Les petits contes de la fatigue, 3 : et c'est dur, comme métier? 

On pose étonnamment souvent cette question aux musiciens. Parfois c'est nous-mêmes qui nous la posons, au sortir d'une session de travail qui nous laisse exsangues mais plus riches de rencontres, de voyages, d'émotions et d'encouragements. Parfois, c'est quelqu'un qui nous la pose par la négative, en nous assénant que nous sommes des femmelettes privilégiées. Dans tous les cas nous avons du mal à y répondre. 

Souvent, si je suis prise au dépourvu, je réponds tout bonnement "oui", pour me reprendre aussitôt. L'autre jour encore, à quelqu'un qui me plaignait d'avoir à me lever à 7h00 du matin le dimanche alors que j'étais rentrée à 5h00 la nuit du vendredi au samedi, je me suis entendue répondre "les infirmières font ça tout le temps". Elles font ça tout le temps, pensais-je, et on ne les applaudit pas, on n'en parle pas dans les journaux. Et moi je vais être entourée de fête, de beauté et d'amour, et non de merde, de détresse et de mort. Oui, mon métier est agréable, stimulant, souvent gratifiant ; il m'apporte parfois des émotions et des sensations parmi les plus intenses de mon existence (à tous les sens que peut prendre cette phrase). Je suis le plus souvent, ô combien, heureuse de pouvoir l'exercer, et je mesure la chance d'en avoir reçu, des hasards de la vie et de la génétique, la capacité et la possibilité matérielle. 
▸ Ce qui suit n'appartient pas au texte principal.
-- ==== Sys2Proof/Machine/State.lean ====
section
/-! DEFINITION. The state of the engine (10_state.md), the port the host drives it through, the response statuses
(60_exceptions.md R180), and the reset state (10_state.md R35).

`Engine` is the record of 10_state.md R34: all the state the spec gives the machine, and two engine states are equal
iff its eight components are. `State` adds the MODEL's two port lists: what the host has still to present, and the
responses it has had (log entry 1). -/

namespace Sys2Proof.Machine

/-- `phase` (10_state.md R22): encodings 0, 1, 2; the value 3 is never taken, so the type has three values
(93_implementation_defined.md U11). -/
inductive Phase where
  /-- The frequency table may be written; no tree exists. -/
  | load
  /-- The tree exists and is immutable; no code table exists. -/
  | tree
  /-- Tree and code table exist and are immutable. -/
  | coded
  deriving DecidableEq, Repr

/-- The type Node (10_state.md R24); children are named by their index in NODE. -/
inductive Node where
  | leaf (sym : CharCode) (freq : Freq)
  | internal (freq : Freq) (left right : NodeIdx)
  deriving DecidableEq, Repr

/-- The status of a response (60_exceptions.md R180); codes 4..15 are never produced, so the type has four values
(93_implementation_defined.md U10). -/
inductive Status where
  | ok
  | errEmpty
  | errState
  | errIllegal
  deriving DecidableEq, Repr

/-- A response: a 4-bit status (here the status itself; its code is `Status.code`) and a 128-bit data word
(30_encoding.md R73). -/
structure Response where
  status : Status
  data : Data
  deriving DecidableEq, Repr

/-- What the host can do to the engine: present a command word, any 64-bit word in any phase, or assert reset
(00_scope.md R12, 70_reset_and_hazards.md R200). -/
inductive HostEvent where
  | command (w : CommandWord)
  | reset
  deriving DecidableEq, Repr

/-- All of the engine's state (10_state.md R34). -/
structure Engine where
  /-- Which structures exist (R22). -/
  phase : Phase
  /-- FT: the count of the symbol with ordinal `i + 32` (R23). -/
  ft : Vector Count 95
  /-- The number of leaves of the tree, 0 in phase LOAD (R26). -/
  nleaves : BitVec 8
  /-- The number of nodes in use (R25). -/
  nnodes : BitVec 8
  /-- The index of the tree root (R27). -/
  root : NodeIdx
  /-- NODE: the arena, a list of length `nnodes`; entries at or beyond it do not exist (R25). -/
  node : List Node
  /-- CT: the code of the symbol with ordinal `i + 32`, or none (R28). -/
  ct : Vector (Option BitString) 95
  /-- The decoder cursor (R29). -/
  dcur : NodeIdx
  deriving DecidableEq, Repr

/-- The engine and its port. `input` is what the host will do next, first event first; `responses` is the observation
of the run so far, oldest first (00_scope.md R16). -/
structure State where
  eng : Engine
  input : List HostEvent
  responses : List Response
  deriving DecidableEq, Repr

/-- Why a step stops. The engine itself never traps, hangs or gets stuck (00_scope.md R15): each of these is raised only
from a state that no run reaches, where the spec gives the command no effect (log entry 2). All are SAFE: the model stops
where nothing can be concluded of the hardware. -/
inductive Fault where
  /-- Raised by RDN, GEN and DBIT when they would read a NODE entry that does not exist (10_state.md R25). Safe. -/
  | noSuchNode
  /-- Raised by GEN when a Leaf names a symbol outside the alphabet, so CT has no entry for it (10_state.md R24). Safe. -/
  | noSuchSymbol
  /-- Raised by GEN when a path from the root is longer than the arena, so the nodes are no tree (42_code_table.md R121).
  Safe. -/
  | endlessPath
  deriving DecidableEq, Repr

/-- Why a step has no meaning. -/
inductive Refusal where
  /-- Raised by exec's arm of an instruction that has no meaning yet; no arm of this model raises it. Safe. -/
  | notModelled (mnemonic : String)
  deriving DecidableEq, Repr

/-- The reset state of the engine (10_state.md R35). -/
def Engine.reset : Engine :=
  { phase := .load
    ft := Vector.replicate 95 0
    nleaves := 0
    nnodes := 0
    root := 0
    node := []
    ct := Vector.replicate 95 none
    dcur := 0 }

/-- The machine right after reset: the engine as 10_state.md R35 says, nothing presented, nothing answered. -/
def State.reset : State :=
  { eng := .reset
    input := []
    responses := [] }

end Sys2Proof.Machine
end

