-- ==== Sys2Proof/Laws/Ops.lean ====
section
/-! SUPPORT. One lemma for each shared operation that says everything it can do; proofs cite these instead of unfolding. -/

namespace Sys2Proof.Machine

@[simp] theorem complete_eq (data : Data) (s : State) : complete data s = .next (s.respond .ok data) := rfl

@[simp] theorem raise_eq (e : Status) (s : State) : raise e s = .next (s.respond e 0) := rfl

@[simp] theorem illegalWord_eq (s : State) : illegalWord s = .next (s.respond .errIllegal 0) := rfl

/-- What a command that reads a node can do: go on with the node that exists, or stop. -/
theorem withNode_cases (j : NodeIdx) (s : State) (k : Node → Result) :
    (∃ n, nodeAt s.eng.node j = some n ∧ withNode j s k = k n) ∨
      (nodeAt s.eng.node j = none ∧ withNode j s k = .fault .noSuchNode) := by
  cases h : nodeAt s.eng.node j with
  | some n => exact .inl ⟨n, rfl, by simp [withNode, h]⟩
  | none => exact .inr ⟨rfl, by simp [withNode, h]⟩

theorem withNode_of_some {j : NodeIdx} {s : State} {n : Node} (h : nodeAt s.eng.node j = some n) (k : Node → Result) :
    withNode j s k = k n := by
  simp [withNode, h]

/-- A node exists exactly below the length of the arena. -/
theorem nodeAt_isSome_iff (nodes : List Node) (j : NodeIdx) : (nodeAt nodes j).isSome ↔ j.toNat < nodes.length := by
  simp [nodeAt]

theorem nodeAt_mem {nodes : List Node} {j : NodeIdx} {n : Node} (h : nodeAt nodes j = some n) : n ∈ nodes :=
  List.mem_of_getElem? h

/-- The symbol index of an ordinal is its distance from 32. -/
theorem symIndex_eq_some_iff (c : CharCode) (i : SymIdx) : symIndex c = some i ↔ c.toNat = i.val + 32 := by
  unfold symIndex
  split
  · rename_i h
    simp only [Option.some.injEq, Fin.ext_iff]
    omega
  · simp only [reduceCtorEq, false_iff]
    omega

/-- An ordinal has no symbol index exactly outside the alphabet. -/
theorem symIndex_eq_none_iff (c : CharCode) : symIndex c = none ↔ c.toNat < 32 ∨ 126 < c.toNat := by
  unfold symIndex
  split <;> simp only [reduceCtorEq, false_iff, true_iff] <;> omega

@[simp] theorem ordinalOf_toNat (i : SymIdx) : (ordinalOf i).toNat = i.val + 32 := by
  simp only [ordinalOf, BitVec.toNat_ofNat]
  omega

@[simp] theorem symIndex_ordinalOf (i : SymIdx) : symIndex (ordinalOf i) = some i := by
  simp [symIndex_eq_some_iff]

theorem ordinalOf_injective {i j : SymIdx} (h : ordinalOf i = ordinalOf j) : i = j := by
  have := congrArg BitVec.toNat h
  simp only [ordinalOf_toNat] at this
  exact Fin.ext (by omega)

/-- Reading an entry of FT after a write gives the value at the written index and the old entry elsewhere. -/
theorem setFt_get (i k : SymIdx) (v : Count) (s : State) :
    (s.setFt i v).eng.ft[k] = if i = k then v else s.eng.ft[k] := by
  simp [Vector.getElem_set, Fin.ext_iff]

theorem countOf_of_symIndex {ft : Vector Count 95} {c : CharCode} {i : SymIdx} (h : symIndex c = some i) :
    countOf ft c = ft[i] := by
  simp [countOf, h]

theorem codeOf_of_symIndex {ct : Vector (Option BitString) 95} {c : CharCode} {i : SymIdx} (h : symIndex c = some i) :
    codeOf ct c = ct[i] := by
  simp [codeOf, h]

/-- Recording a code writes one entry of CT, or stops where the symbol is none. -/
theorem recordCode_cases (sym : CharCode) (p : BitString) (ct : Vector (Option BitString) 95) :
    (∃ i, symIndex sym = some i ∧ recordCode sym p ct = .ok (ct.set i (some p))) ∨
      (symIndex sym = none ∧ recordCode sym p ct = .error .noSuchSymbol) := by
  cases h : symIndex sym with
  | some i => exact .inl ⟨i, rfl, by simp [recordCode, h]⟩
  | none => exact .inr ⟨rfl, by simp [recordCode, h]⟩

/-- What one step can do with the event the host presents. -/
theorem step_cases (s : State) :
    (s.input = [] ∧ step s = .next s) ∨
    (∃ rest, s.input = .reset :: rest ∧ step s = .next (takeReset { s with input := rest })) ∨
    (∃ w i rest, s.input = .command w :: rest ∧ fetch w = some i ∧ step s = exec i { s with input := rest }) ∨
    (∃ w rest, s.input = .command w :: rest ∧ fetch w = none ∧ step s = illegalWord { s with input := rest }) := by
  cases h : s.input with
  | nil => exact .inl ⟨rfl, by simp [step, h]⟩
  | cons ev rest =>
    cases ev with
    | reset => exact .inr (.inl ⟨rest, rfl, by simp [step, h]⟩)
    | command w =>
      cases hf : fetch w with
      | some i => exact .inr (.inr (.inl ⟨w, i, rest, rfl, hf, by simp [step, h, hf]⟩))
      | none => exact .inr (.inr (.inr ⟨w, rest, rfl, hf, by simp [step, h, hf]⟩))

theorem fetch_eq_some_iff (w : CommandWord) (i : Instr) : fetch w = some i ↔ decode w = .ok i := by
  unfold fetch
  cases decode w <;> simp

end Sys2Proof.Machine
end

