/-- Settles O59: an edge with `rst` = 1 reads nothing of the port but that. -/
theorem resetAbandonsTheCommandInFlight : Obligations.ResetAbandonsTheCommandInFlight := by
  intro p x hx
  have htaken (p : PortState) : p.taken x = none := by simp [PortState.taken, hx]
  have hdelivered (p : PortState) : p.delivered x = none := by
    unfold PortState.delivered
    cases p.transfer <;> simp [hx]
  have hedge (p : PortState) : p.edge x = ⟨.reset, .idle⟩ := p.edge_reset hx
  refine ⟨hedge p, htaken p, hdelivered p, rfl, by rw [hedge]; rfl, fun e w xs => ?_⟩
  simp only [PortState.run, htaken, hdelivered, hedge]

/-! ## One edge without reset -/

section
variable (e : Engine) (w : CommandWord) (r : Response) {x : PinsIn} (hrst : x.rst = false)
include hrst

theorem PortState.taken_idle : taken ⟨e, .idle⟩ x = if x.cmdValid then some x.cmd else none := by
  simp [taken, outputs, hrst]

theorem PortState.taken_busy : taken ⟨e, .busy w⟩ x = none := by simp [taken, outputs, hrst]

theorem PortState.taken_answered : taken ⟨e, .answered r⟩ x = none := by simp [taken, outputs, hrst]

theorem PortState.delivered_answered :
    delivered ⟨e, .answered r⟩ x = if x.rspReady then some r else none := by
  simp [delivered, outputs, hrst]

theorem PortState.edge_answered :
    edge ⟨e, .answered r⟩ x = if x.rspReady then ⟨e, .idle⟩ else ⟨e, .answered r⟩ := by
  simp [edge, hrst]

end

@[simp] theorem PortState.delivered_idle (e : Engine) (x : PinsIn) : delivered ⟨e, .idle⟩ x = none := rfl

@[simp] theorem PortState.delivered_busy (e : Engine) (w : CommandWord) (x : PinsIn) : delivered ⟨e, .busy w⟩ x = none := rfl

/-- Settles O58: each kind of edge on its own. -/
theorem portAnswersAndHolds : Obligations.PortAnswersAndHolds := by
  refine ⟨fun e w x h hrst hfin => ?_, fun e w x hrst hfin => ?_, fun _ _ => ⟨rfl, rfl⟩, fun e r x hrst => ?_⟩
  · obtain ⟨e', r, hans, hinv⟩ := Engine.exists_answer_of_inv h w
    have hwork : PortState.work e w x.finish = ⟨e', .answered r⟩ := by rw [hfin, PortState.work_answers hans]
    exact ⟨e', r, hans, hinv, (PortState.edge_works e w hrst).trans hwork, fun hv hw => by
      rw [PortState.edge_takes e hrst hv, hw, hwork]⟩
  · have hwork : PortState.work e w x.finish = ⟨e, .busy w⟩ := by rw [hfin, PortState.work_waits]
    exact ⟨(PortState.edge_works e w hrst).trans hwork, PortState.taken_busy e w hrst, rfl, fun hv hw => by
      rw [PortState.edge_takes e hrst hv, hw, hwork]⟩
  · rw [PortState.edge_answered e r hrst, PortState.delivered_answered e r hrst]
    exact ⟨fun hready => by simp [hready], fun hready => by simp [hready], PortState.taken_answered e r hrst, rfl, rfl, rfl⟩

/-! ## A run of edges -/

/-- One more edge at the end of a run. -/
theorem PortState.run_concat (p : PortState) (xs : List PinsIn) (x : PinsIn) :
    p.run (xs ++ [x]) =
      ⟨(p.run xs).last.edge x, (p.run xs).taken ++ ((p.run xs).last.taken x).toList,
        (p.run xs).delivered ++ ((p.run xs).last.delivered x).toList⟩ := by
  induction xs generalizing p with
  | nil => simp [run]
  | cons y xs ih => simp [run, ih]

theorem Engine.answers_concat {e e' e'' : Engine} {ws : List CommandWord} {w : CommandWord} {rs : List Response} {r : Response}
    (hws : e.answers ws = some (e', rs)) (hw : e'.answer w = some (e'', r)) :
    e.answers (ws ++ [w]) = some (e'', rs ++ [r]) := by
  induction ws generalizing e rs with
  | nil =>
    cases hws
    exact Engine.answers_cons hw rfl
  | cons v ws ih =>
    cases hv : e.answer v with
    | none => simp [Engine.answers, hv] at hws
    | some p =>
      obtain ⟨e₁, r₁⟩ := p
      simp only [Engine.answers, hv, Option.map_eq_some_iff, Prod.mk.injEq] at hws
      obtain ⟨⟨e₂, rs₁⟩, hrest, rfl, rfl⟩ := hws
      exact Engine.answers_cons hv (ih hrest)

/-- What a run of edges without reset from the idle engine `e` has done: the words taken were answered in order, and the last of
them may be still in flight or its response still held. -/
inductive InStep (e : Engine) : PortTrace → Prop
  | idle {e' : Engine} {ws : List CommandWord} {rs : List Response} (hinv : e'.Inv) (hans : e.answers ws = some (e', rs)) :
      InStep e ⟨⟨e', .idle⟩, ws, rs⟩
  | busy {e' : Engine} {ws : List CommandWord} {rs : List Response} (w : CommandWord) (hinv : e'.Inv)
      (hans : e.answers ws = some (e', rs)) : InStep e ⟨⟨e', .busy w⟩, ws ++ [w], rs⟩
  | answered {e' : Engine} {ws : List CommandWord} {rs : List Response} {r : Response} (hinv : e'.Inv)
      (hans : e.answers ws = some (e', rs ++ [r])) : InStep e ⟨⟨e', .answered r⟩, ws, rs⟩

/-- A word taken is in flight or answered after the edge. -/
theorem InStep.work {e e' : Engine} {ws : List CommandWord} {rs : List Response} (hinv : e'.Inv)
    (hans : e.answers ws = some (e', rs)) (w : CommandWord) (finish : Bool) :
    InStep e ⟨PortState.work e' w finish, ws ++ [w], rs⟩ := by
  cases finish with
  | false => exact .busy w hinv hans
  | true =>
    obtain ⟨e'', r, hw, hinv'⟩ := Engine.exists_answer_of_inv hinv w
    rw [PortState.work_answers hw]
    exact .answered hinv' (Engine.answers_concat hans hw)

theorem InStep.edge {e : Engine} {trace : PortTrace} (h : InStep e trace) {x : PinsIn} (hrst : x.rst = false) :
    InStep e ⟨trace.last.edge x, trace.taken ++ (trace.last.taken x).toList,
      trace.delivered ++ (trace.last.delivered x).toList⟩ := by
  cases h with
  | @idle e' ws rs hinv hans =>
    simp only [PortState.taken_idle e' hrst, PortState.delivered_idle, Option.toList_none, List.append_nil]
    cases hv : x.cmdValid with
    | true =>
      rw [PortState.edge_takes e' hrst hv]
      exact .work hinv hans x.cmd x.finish
    | false =>
      rw [PortState.edge_idles e' hrst hv]
      simpa using InStep.idle hinv hans
  | @busy e' ws rs w hinv hans =>
    simp only [PortState.taken_busy e' w hrst, PortState.delivered_busy, PortState.edge_works e' w hrst, Option.toList_none,
      List.append_nil]
    exact .work hinv hans w x.finish
  | @answered e' ws rs r hinv hans =>
    simp only [PortState.taken_answered e' r hrst, PortState.delivered_answered e' r hrst, PortState.edge_answered e' r hrst,
      Option.toList_none, List.append_nil]
    cases x.rspReady with
    | true => exact .idle hinv hans
    | false => simpa using InStep.answered hinv hans

theorem inStep_run {e : Engine} (h : e.Inv) {xs : List PinsIn} (hrst : ∀ x, x ∈ xs → x.rst = false) :
    InStep e (PortState.run ⟨e, .idle⟩ xs) := by
  induction xs using List.reverseRecOn with
  | nil => exact .idle h rfl
  | append_singleton xs x ih =>
    rw [PortState.run_concat]
    exact (ih fun y hy => hrst y (List.mem_append_left _ hy)).edge (hrst x (by simp))

/-- Settles O57: the port is in step after every edge. -/
theorem portDeliversTheRunOfTheWordsTaken : Obligations.PortDeliversTheRunOfTheWordsTaken := by
  intro e xs h hrst
  have hstep := inStep_run h hrst
  generalize PortState.run ⟨e, .idle⟩ xs = trace at hstep
  cases hstep with
  | @idle e' ws rs _ hans => exact ⟨e', rs, hans, rfl, rfl⟩
  | @answered e' ws rs r _ hans => exact ⟨e', rs ++ [r], hans, rfl, rfl⟩
  | @busy e' ws rs w hinv hans =>
    obtain ⟨e'', r, hw, -⟩ := Engine.exists_answer_of_inv hinv w
    exact ⟨e'', rs ++ [r], Engine.answers_concat hans hw, by simp, by simp, by simpa using hans⟩

end Sys2Proof.Machine
end

section
/-! PROOFS. Codes of one and of two symbols (45_invariants.md R172, R174). With two symbols the tree is the two leaves and their parent,
and the parent's left child, with the code "0", is the leaf with the lesser key. -/

namespace Sys2Proof.Machine

open Sys2Proof.Config (TieRule)

/-! ## Two symbols -/

theorem leafCount_eq_card (ft : Vector Count 95) :
    leafCount ft = (Finset.univ.filter (fun i : SymIdx => ft[i] ≠ 0)).card := by
  rw [leafCount, ← List.toFinset_card_of_nodup ((List.nodup_finRange 95).filter _)]
  congr 1
  ext i
  simp

theorem leafCount_eq_two {ft : Vector Count 95} {i j : SymIdx} (hij : i ≠ j) (hi : ft[i] ≠ 0) (hj : ft[j] ≠ 0)
    (hother : ∀ k : SymIdx, k ≠ i → k ≠ j → ft[k] = 0) : leafCount ft = 2 := by
  rw [leafCount_eq_card, ← Finset.card_pair hij]
  congr 1
  ext k
  simp only [Finset.mem_filter, Finset.mem_univ, true_and, Finset.mem_insert, Finset.mem_singleton]
  refine ⟨fun hk => ?_, ?_⟩
  · by_contra hne
    exact hk (hother k (fun h => hne (.inl h)) (fun h => hne (.inr h)))
  · rintro (rfl | rfl)
    · exact hi
    · exact hj

/-- A Leaf below the root has the one bit that leads to it as its code. -/
theorem RecordsPaths.code_of_child {nodes : List Node} {root l r : NodeIdx} {f g : Freq}
    {ct : Vector (Option BitString) 95} (hct : RecordsPaths nodes root ct)
    (hroot : nodeAt nodes root = some (.internal f l r)) {b : Bool} {i : SymIdx}
    (hleaf : nodeAt nodes (if b then r else l) = some (.leaf (ordinalOf i) g)) : ct[i] = some [b] :=
  (hct.2 f l r hroot i [b]).mpr ⟨g, (follow_cons_of_internal hroot b []).trans hleaf⟩

/-- With two symbols the first two nodes are their leaves, in order. -/
theorem TreeShape.two_leaves {ft : Vector Count 95} {nodes : List Node} {root : NodeIdx} (shape : TreeShape ft nodes root)
    {i j : SymIdx} (hij : i < j) (hother : ∀ k : SymIdx, k ≠ i → k ≠ j → ft[k] = 0) (hL : leafCount ft = 2) :
    nodeAt nodes 0 = some (.leaf (ordinalOf i) (ft[i].setWidth 39)) ∧
      nodeAt nodes 1 = some (.leaf (ordinalOf j) (ft[j].setWidth 39)) := by
  have hzero : (0 : NodeIdx).toNat < leafCount ft := by rw [hL]; decide
  have hone : (1 : NodeIdx).toNat < leafCount ft := by rw [hL]; decide
  obtain ⟨i₀, hn₀, hi₀⟩ := shape.symbol_of_lt hzero
  obtain ⟨i₁, hn₁, hi₁⟩ := shape.symbol_of_lt hone
  have hlt := shape.symbols_increase _ _ _ _ _ _ (by decide : (0 : NodeIdx).toNat < (1 : NodeIdx).toNat) hn₀ hn₁
  rw [ordinalOf_toNat, ordinalOf_toNat] at hlt
  have hmem {k : SymIdx} (hk : ft[k] ≠ 0) : k = i ∨ k = j := by
    by_contra hne
    exact hk (hother k (fun h => hne (.inl h)) (fun h => hne (.inr h)))
  have hij' : i.val < j.val := hij
  obtain rfl | rfl := hmem hi₀
  · obtain rfl | rfl := hmem hi₁
    · omega
    · exact ⟨hn₀, hn₁⟩
  · obtain rfl | rfl := hmem hi₁
    · omega
    · omega

/-- The root of a tree of two symbols has their two leaves as children, the one with the lesser key on the left. -/
theorem root_of_two_leaves {ft : Vector Count 95} {b : Built} (h : buildTree TieRule.hardware ft = some b)
    (hL : leafCount ft = 2) :
    (freqAt b.nodes 1 < freqAt b.nodes 0 → ∃ f, nodeAt b.nodes b.root = some (.internal f 1 0)) ∧
      (freqAt b.nodes 0 ≤ freqAt b.nodes 1 → ∃ f, nodeAt b.nodes b.root = some (.internal f 0 1)) := by
  have shape := treeShape_of_buildTree h
  have hlen := shape.node_count
  have hroot := shape.root_is_last
  obtain ⟨last, -, hm⟩ := exists_merged_of_buildTree h
  obtain ⟨f, l, r, hget, hl, hr, hkey, -⟩ := hm.joins b.root.toNat (by omega) shape.root_lt
  have hne : l.toNat ≠ r.toNat := fun heq => (shape.of_internal hget).2.2.2 (BitVec.eq_of_toNat_eq heq)
  have hlt : l.toNat < 2 := by have := hl.1; omega
  have hlt' : r.toNat < 2 := by have := hr.1; omega
  have hnode : nodeAt b.nodes b.root = some (.internal f l r) := hget
  obtain ⟨hl0, hr1⟩ | ⟨hl1, hr0⟩ : l.toNat = 0 ∧ r.toNat = 1 ∨ l.toNat = 1 ∧ r.toNat = 0 := by omega
  · obtain rfl : l = 0 := BitVec.eq_of_toNat_eq hl0
    obtain rfl : r = 1 := BitVec.eq_of_toNat_eq hr1
    rw [hl0, hr1, KeyBefore] at hkey
    exact ⟨fun hbad => by omega, fun _ => ⟨f, hnode⟩⟩
  · obtain rfl : l = 1 := BitVec.eq_of_toNat_eq hl1
    obtain rfl : r = 0 := BitVec.eq_of_toNat_eq hr0
    rw [hl1, hr0, KeyBefore] at hkey
    exact ⟨fun _ => ⟨f, hnode⟩, fun hbad => by omega⟩

theorem freqAnalyze_aab (i : SymIdx) :
    (freqAnalyze [97, 97, 98])[i] = if i.val = 65 then 2 else if i.val = 66 then 1 else 0 := by
  rw [freqAnalyze_get]
  revert i
  decide

/-- Settles O56: the two leaves hold the counts, and the root has the lesser on the left. -/
theorem twoSymbolCodes : Obligations.TwoSymbolCodes := by
  refine ⟨fun e i j h he hij hi hj hother => ?_, freqAnalyze_aab⟩
  have he' : e.phase ≠ .load := by simp [he]
  have hL := leafCount_eq_two hij.ne hi hj hother
  have hct := Engine.recordsPaths_of_inv h he
  obtain ⟨hn₀, hn₁⟩ := (Engine.coded_shape_of_inv h he).two_leaves hij hother hL
  have hroot := root_of_two_leaves (Engine.buildTree_of_inv h he') hL
  have hf₀ : freqAt e.node 0 = e.ft[i].toNat := (freqAt_of_getElem? hn₀).trans (count_toNat_setWidth _)
  have hf₁ : freqAt e.node 1 = e.ft[j].toNat := (freqAt_of_getElem? hn₁).trans (count_toNat_setWidth _)
  rw [hf₀, hf₁] at hroot
  refine ⟨fun hlt => ?_, fun hle => ?_⟩
  · obtain ⟨f, hr⟩ := hroot.1 hlt
    exact ⟨hct.code_of_child hr (b := false) hn₁, hct.code_of_child hr (b := true) hn₀⟩
  · obtain ⟨f, hr⟩ := hroot.2 hle
    exact ⟨hct.code_of_child hr (b := false) hn₀, hct.code_of_child hr (b := true) hn₁⟩

/-! ## One symbol -/

/-- The coder of the text "aaaa". -/
def coderAaaa : Engine :=
  { phase := .coded
    ft := (Vector.replicate 95 0).set 65 4
    nleaves := 1
    nnodes := 1
    root := 0
    node := [.leaf 97 4]
    ct := noCodes.set 65 (some [false])
    dcur := 0 }

theorem construct_aaaa : construct [97, 97, 97, 97] .reset = .coder coderAaaa := by decide

theorem coderAaaa_inv : coderAaaa.Inv := by decide

theorem encodePure_aaaa : encodePure coderAaaa.ct [97, 97, 97, 97] = [false, false, false, false] := by decide

theorem filter_hasCode_aaaa : [97, 97, 97, 97].filter (hasCode coderAaaa.ct) = [97, 97, 97, 97] := by decide
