-- ==== Sys2Proof/Machine/Loads.lean ====
section
/-! DEFINITION. Loads and stores (42_loads.md). No instruction of this family writes a flag. -/

namespace Sys2Proof.Machine

/-- LD B,d8 (R85). -/
def execLdB (d8 : Byte) (s : State) : Host.Outcome State Fault Refusal :=
  .next ((s.setReg .b d8).advance 2)

/-- LD C,d8 (R86). -/
def execLdC (d8 : Byte) (s : State) : Host.Outcome State Fault Refusal :=
  .next ((s.setReg .c d8).advance 2)

/-- LD A,d8 (R87). -/
def execLdA (d8 : Byte) (s : State) : Host.Outcome State Fault Refusal :=
  .next ((s.setReg .a d8).advance 2)

/-- LD BC,d16, opcode 0x21 (R88; 90_conflicts.md C5): H and L are not written. -/
def execLdBC (d16 : Addr) (s : State) : Host.Outcome State Fault Refusal :=
  .next ((s.setPair .b .c d16).advance 3)

/-- The opcode of LD (HL-),A (R65), for the record of its store fault. -/
def opcodeLdHLmA : Byte := 0x32

/-- LD (HL-),A, opcode 0x32 (R89; 90_conflicts.md C2): store A at HL, then decrement HL; a store that fails raises the
port's fault and changes nothing else (R93). -/
def execLdHLmA (s : State) : Host.Outcome State Fault Refusal :=
  match s.memWrite s.hlAddr (s.getReg .a) with
  | .ok s' => .next (s'.postDecrementHL.advance 1)
  | .error e => raiseFault (storeFaultInfo s.pc opcodeLdHLmA (s.getReg .a) e) s

end Sys2Proof.Machine
end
Alors pourquoi ma réaction viscérale est-elle de répondre d'abord "oh oui" ? 

Parce que, tout simplement, un métier peut être à la fois agréable, désirable, et dur. Passionnant et exténuant. Magnifique et déstabilisant. Délicieux et difficile. 

L'information disponible sur le burn-out m'a fourni là-dessus un éclairage inattendu.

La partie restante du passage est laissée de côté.